BPM software boosts efficiency

When Toronto came under the threat of the severe acute respiratory syndrome virus last year, Joanne Pearson had to shut down operations at the West Park Healthcare Assessment Centre offices for six weeks. Yet she and her IT staff couldn’t stop processing medical insurance referrals and claims.

“We picked up and operated out of a hotel. We were able to quite easily adapt to this emergency situation,” says Pearson, general manager at the Assessment Centre. She credits business-process management software — Ultimus BPM Suite from Ultimus Inc. — as the source of her staff’s flexibility, mobility and efficiency. “We put our critical processes into the software, and because the system is Web-based, we were able to keep working when other people had to close their doors,” she says.

Business-process management (BPM) software tracks projects or processes through pre-defined approvals and reminds staff members who have ownership of specific stages to complete tasks. It also alerts them of potential bottlenecks.

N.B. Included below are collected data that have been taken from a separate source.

-- ==== Sys2Proof/Machine/StateFabric.lean ====
section
/-! DEFINITION. State of the Veman fabric (chapter 15), power domains and wake (16), crossings, resets and
timeouts (17). -/

namespace Sys2Proof.Machine

/-- The adjacency states of R334. -/
inductive AdjSt where
  | down | init | twoWay | self | rejected
  deriving DecidableEq, Repr

/-- One fabric port's adjacency: its state and the hello last heard (R333, R334, R347). -/
structure Adjacency where
  st       : AdjSt := .down
  deadEvt  : Bool := false
  inelig   : Nat := 1
  hello    : Option Hello := none
  helloSeq : Nat := 0
  /-- The dead timer is suspended while the receive direction sleeps (R335). -/
  suspended : Bool := false
  /-- The hello last sent: the frame without its FCS (R333). -/
  lastSent : Option (List Byte) := none
  deriving DecidableEq, Repr

/-- A stored link-state record (R341): the record, the elapsed time of its AGE 0, and the ports whose
acknowledgement is missing. -/
structure StoredRecord where
  body    : LsRecord
  born    : Int
  unacked : List Nat := []
  deriving DecidableEq, Repr

/-- A unit held for a serial (R337): since when the serial's records have gone, if they have. -/
structure HeldUnit where
  serial : Nat
  unit   : Nat
  goneAt : Option Nat := none
  deriving DecidableEq, Repr

/-- A message in reassembly (R348). -/
structure Reassembly where
  source : Nat
  xid    : Nat
  type   : Nat
  kind   : Nat
  mflags : Nat
  count  : Nat
  segs   : Tbl (List Byte)
  firstAt : Nat
  deriving DecidableEq, Repr

/-- A message this device sent, kept as evidence of what left: port (none: routed), destination, type, kind, xid,
flags, body. -/
structure SentMsg where
  port   : Option Nat
  dest   : Nat
  type   : Nat
  kind   : Nat
  xid    : Nat
  mflags : Nat
  body   : List Byte
  /-- What its frames carry before the segment: both MAC addresses and the Veman header (R332). -/
  head   : List Byte
  /-- Its segments as they leave, header and body each (R348). -/
  segs   : List (List Byte)
  deriving DecidableEq, Repr

/-- Sequence state of a remote source (R350), most recently used first. -/
structure RemoteSeq where
  source   : Nat
  lastSeq  : Nat
  response : List Byte
  /-- The source's snapshot of the health report (R466). -/
  healthSeq : Nat := 0
  health   : List Byte := []
  deriving DecidableEq, Repr

/-- A command relayed for a host (R352). -/
structure Relay where
  origin : Origin
  xid    : Nat
  target : Nat
  body   : List Byte
  sends  : Nat
  timeoutMs : Nat
  attest : Bool
  deriving DecidableEq, Repr

/-- The fabric (R329 to R357). -/
structure Fabric where
  adj      : Vector Adjacency 192 := Vector.replicate 192 {}
  addrValid : Bool := false
  zone     : Nat := 0
  cluster  : Nat := 0
  unit     : Nat := 0
  /-- ZONE and CLUSTER were configured when the address was taken up (R336). -/
  cfgZc    : Bool := false
  conflict : Bool := false
  clusterFull : Bool := false
  /-- A configured unit is in conflict: the device stays unaddressed until UNIT_CFG changes (R338). -/
  stuck    : Bool := false
  records  : List StoredRecord := []
  /-- SEQ of the own record of each scope, 0 before the first. -/
  ownSeq   : Vector Nat 4 := Vector.replicate 4 0
  held     : List HeldUnit := []
  /-- A running address request: attempts made and the port last used. -/
  reqTries : Nat := 0
  reqPort  : Option Nat := none
  transit  : Bool := false
  /-- Obilwin has installed its own tables (R345). -/
  installed : Bool := false
  treeId   : Nat := 0
  depth    : Nat := 255
  advSigma : Nat := 4294967295
  advC     : Nat := 4294967295
  timeSource : Bool := false
  reasm    : List Reassembly := []
  remotes  : List RemoteSeq := []
  relays   : List Relay := []
  nextXid  : Nat := 0
  sent     : List SentMsg := []
  deriving DecidableEq, Repr

/-- Fabric status (R357). -/
structure FabStatus where
  reconv   : Bool := false
  topoEvt  : Bool := false
  scaleLimit : Bool := false
  spfRuns  : Nat := 0
  deriving DecidableEq, Repr

/-- The domain states of R358. -/
inductive DomSt where
  | on | stopped | retention | off
  deriving DecidableEq, Repr

/-- One power domain (R358 to R372). -/
structure Domain where
  st      : DomSt := .on
  target  : DomSt := .on
  wakeEvt : Bool := false
  refused : Bool := false
  lastSrc : Nat := 0
  wakes   : Nat := 0
  /-- A request that takes effect after the transition in progress (R371). -/
  queued  : Option DomSt := none
  /-- A raise held while both claims are 0x00 (R359). -/
  heldRaise : Bool := false
  /-- The wake source that is raising the domain. -/
  wakeSrc : Option Nat := none
  deriving DecidableEq, Repr

/-- A Kettle alarm (R362). -/
structure Alarm where
  armed   : Bool := false
  fired   : Bool := false
  instant : Nat := 0
  mask    : BitVec 14 := 0
  deriving DecidableEq, Repr

/-- Power and wake (R358 to R372). -/
structure Power where
  dom     : Vector Domain 14 := Vector.replicate 14 {}
  /-- Domain masks of the wake sources 1 to 5 by source and index, where software has written them. -/
  masks   : Tbl (BitVec 14) := []
  causeValid : Bool := false
  causeSrc : Nat := 0
  causeDetail : Nat := 0
  causeDoms : BitVec 14 := 0
  /-- When the last wake came (R371). -/
  causeAt : Nat := 0
  alarm   : Vector Alarm 4 := Vector.replicate 4 {}
  wakeN   : Bool := true
  deriving DecidableEq, Repr

/-- An access that waits at a crossing into a domain below On (R376). -/
structure Waiting where
  who    : Initiator
  off    : Nat
  write  : Option Word
  domain : Nat
  /-- Its width in bytes; 4 for an access that software may make (R8). -/
  bytes  : Nat := 4
  deriving DecidableEq, Repr

/-- Resets and the error log (R379 to R386). -/
structure Resets where
  /-- Scopes in reset: CHIP, DATA, MGMT, each with its trigger's source code. -/
  por      : Bool := true
  chip     : Option Nat := none
  data     : Option Nat := none
  mgmt     : Option Nat := none
  groups   : Vector Bool 24 := Vector.replicate 24 false
  lanes    : Vector Bool 192 := Vector.replicate 192 false
  /-- Resets that take effect on a domain's next entry to On (R382): scope codes 2 to 5 with the index. -/
  deferred : List (Nat × Nat) := []
  /-- Resets ordered by a mailbox command and not yet asserted (R382): scope codes. -/
  ordered  : List Nat := []
  halted   : Bool := false
  lastScope : Nat := 0
  lastSource : Nat := 0
  chipCount : Nat := 0
  dataCount : Nat := 0
  mgmtCount : Nat := 0
  /-- Elapsed times of watchdog restarts, newest first (R383). -/
  wdTimes  : List Nat := []
  log0     : Word := 0x0F000000
  log1     : Word := 0
  log1Snap : Vector Word 2 := Vector.replicate 2 0
  waiting  : List Waiting := []
  /-- Pulse accumulators of the crossings (R375) by crossing number. -/
  pulses   : Tbl Nat := []
  deriving DecidableEq, Repr

end Sys2Proof.Machine
end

The Assessment Centre began using Ultimus BPM Suite in the fall of 2002. This software is typical of BPM products. Whether from pure-play vendors such as Fuego Inc., Intalio Inc., Metastorm Inc., Pegasystems Inc., SeeBeyond Technology Corp., Ultimus and Vitria Technology Inc.; from application integration vendors such as BEA Systems Inc., Tibco Software Inc. and webMethods Inc.; or from big software houses such as IBM Corp., BPM products include customizable templates. With these templates, users can input multiple stages of a process and define who to alert about delays — business unit, IT staff or partner, for example — via e-mail, page or phone call.

“These tools let users capture information on how processes are really running,” says Sharyn Leaver, a senior analyst at Forrester Research Inc. “If you build a process in BPM software, you can more easily identify bottlenecks and streamline steps.”

The BPM software let Pearson automate 35 processes and cut referral and claim turnaround time from 11 days to three. Without BPM software, a claim could land in a stack of papers and wait to get moved to the next stage (another person’s desk), all while phones constantly ring as managers, customers and business partners call to check on claim status. The improved efficiencies represent about US$75,000 per year to her organization, plus another $150,000 annually on staff she otherwise would have had to hire.

Others look to the software to help them document complex processes, eliminate paper trails and deliver more-targeted services to business partners and customers. Still others find that BPM software lets them show their work to management.